§ What this task involves: Write out, word for word, the first line of the data below and every line after it through the one containing "hostDirty := if".

§ Excerpted data:

/-- Writes bytes of memory by location; host lines are cached under CXL.cache where the variant has it (R4, R125). -/
def memPut (s : State) (cells : List (Nat × Byte)) : State :=
  let near := cells.filter fun c => !isRemote c.1
  let far := cells.filter fun c => isRemote c.1
  let host := distinct ((near.filter fun c => isHost c.1).map fun c => lineOf c.1)
  { s with mem := tsetAll Memory.unlisted s.mem near, proxy := tputAll s.proxy far,
           hostDirty := if s.variant = .noLink then s.hostDirty else host.foldl nins s.hostDirty,
           proxyDirty := (distinct (far.map fun c => lineOf c.1)).foldl nins s.proxyDirty }
/-- Poison of a line ends when one event writes all 128 of its bytes (R414). -/
def unpoison (s : State) (cells : List (Nat × Byte)) (lines : List Nat) : State :=
  if s.poison.isEmpty then s
  else { s with poison := s.poison.filter fun l => !(lines.contains l &&
    (List.range 128).all fun i => cells.any fun c => c.1 == l * 128 + i) }

/-- The first region of a team that read one of the lines. -/
def readRegion (t : Team) (hit : Nat → Bool) : Option Nat :=
  t.regions.findIdx? fun r => r.reads.any hit
/-- The access that a team in careful mode waits to perform: its line has been taken, so it is retried, which counts (R156). -/
def retryHit (s : State) (who : Option Nat) (hit : Nat → Bool) : State :=
  let tks := teamsWhere s fun k t => some k != who && t.st != .swapped && t.careful && !t.excl && t.wantLines.any hit
  tks.foldl (fun s k => match (s.team k).regions.getLast? with | some r => escalate s k r.rid | none => s) s
/-- Rolls back every other team whose uncommitted region read a hit line, and every unticketed group that did; accesses
of careful teams that wait for a hit line are retried (R150, R156, R169). -/
def hitReaders (s : State) (who : Option Nat) (hit : Nat → Bool) : State :=
  let gone := (s.groups.filter fun x => x.2.rmarks.any hit && (who.map fun k => (s.team k).gid != x.1).getD true).map (·.1)
  let s := gone.foldl restartGroup s
  let tks := teamsWhere s fun k t => some k != who && t.st != .swapped && (readRegion t hit).isSome
  let s := tks.foldl (fun s k => match readRegion (s.team k) hit with | some i => conflictHit s k i | none => s) s
  retryHit s who hit
/-- Lines are read at their homes under an attribute: where it is another than the last, every copy of the line is
recalled first (R124, log 70). -/
def touchLines (s : State) (who : Option Nat) (lines : List (Nat × Nat)) : State :=
  lines.foldl (fun s x =>
    let old := tget 0 s.attrs x.1
    if isRemote (x.1 * 128) || old == x.2 + 1 then s
    else
      let s := if old = 0 then s else hitReaders s who fun l => l == x.1
      { s with attrs := tput s.attrs x.1 (x.2 + 1) }) s
/-- The S pages that some lines lie in, as the package's accesses have named them (R122). -/
def sPagesOn (s : State) (lines : List Nat) : List (Nat × Nat) := s.sPages.filter fun p => lines.any (inPage p)

/-- Conditions of WAITC (R276). -/
def condMet (code : Nat) (m v : Word) : Bool :=
  match code with
  | 0 => m == v
  | 1 => m != v
  | 2 => decide (v.toNat ≤ m.toNat)
  | 3 => decide (m.toNat ≤ v.toNat)
  | 4 => decide (v.toInt ≤ m.toInt)
  | _ => decide (m.toInt ≤ v.toInt)
/-- Re-tests the entries of one watch table against the value an event leaves (R376). -/
def retest (s : State) (d : Nat) (locs : List Nat) : State :=
  let x := s.die d
  let hit := fun (w : Watch) => w.inTable && locs.any (fun l => decide (w.loc ≤ l) && decide (l < w.loc + 8)) &&
    condMet w.cond (BitVec.ofNat 64 (readMemN s w.loc 8)) w.val
  let met := x.watch.filter hit
  if met.isEmpty then s
  else
    let keep := (x.watch.filter fun w => !(hit w && match w.who with | .team _ => true | .queue _ _ => false)).map fun w =>
      if hit w then { w with met := true } else w
    let s := s.setDie d { x with watch := keep }
    met.foldl (fun s w => match w.who with
      | .team tk => makeReady s tk
      | .queue _ _ => s) s
def retestAll (s : State) (locs : List Nat) : State :=
  s.dies.foldl (fun s x => if x.2.watch.isEmpty then s else retest s x.1 locs) s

§ Answer section:
/-- Writes bytes of memory by location; host lines are cached under CXL.cache where the variant has it (R4, R125). -/
def memPut (s : State) (cells : List (Nat × Byte)) : State :=
  let near := cells.filter fun c => !isRemote c.1
  let far := cells.filter fun c => isRemote c.1
  let host := distinct ((near.filter fun c => isHost c.1).map fun c => lineOf c.1)
  { s with mem := tsetAll Memory.unlisted s.mem near, proxy := tputAll s.proxy far,
           hostDirty := if s.variant = .noLink then s.hostDirty else host.foldl nins s.hostDirty,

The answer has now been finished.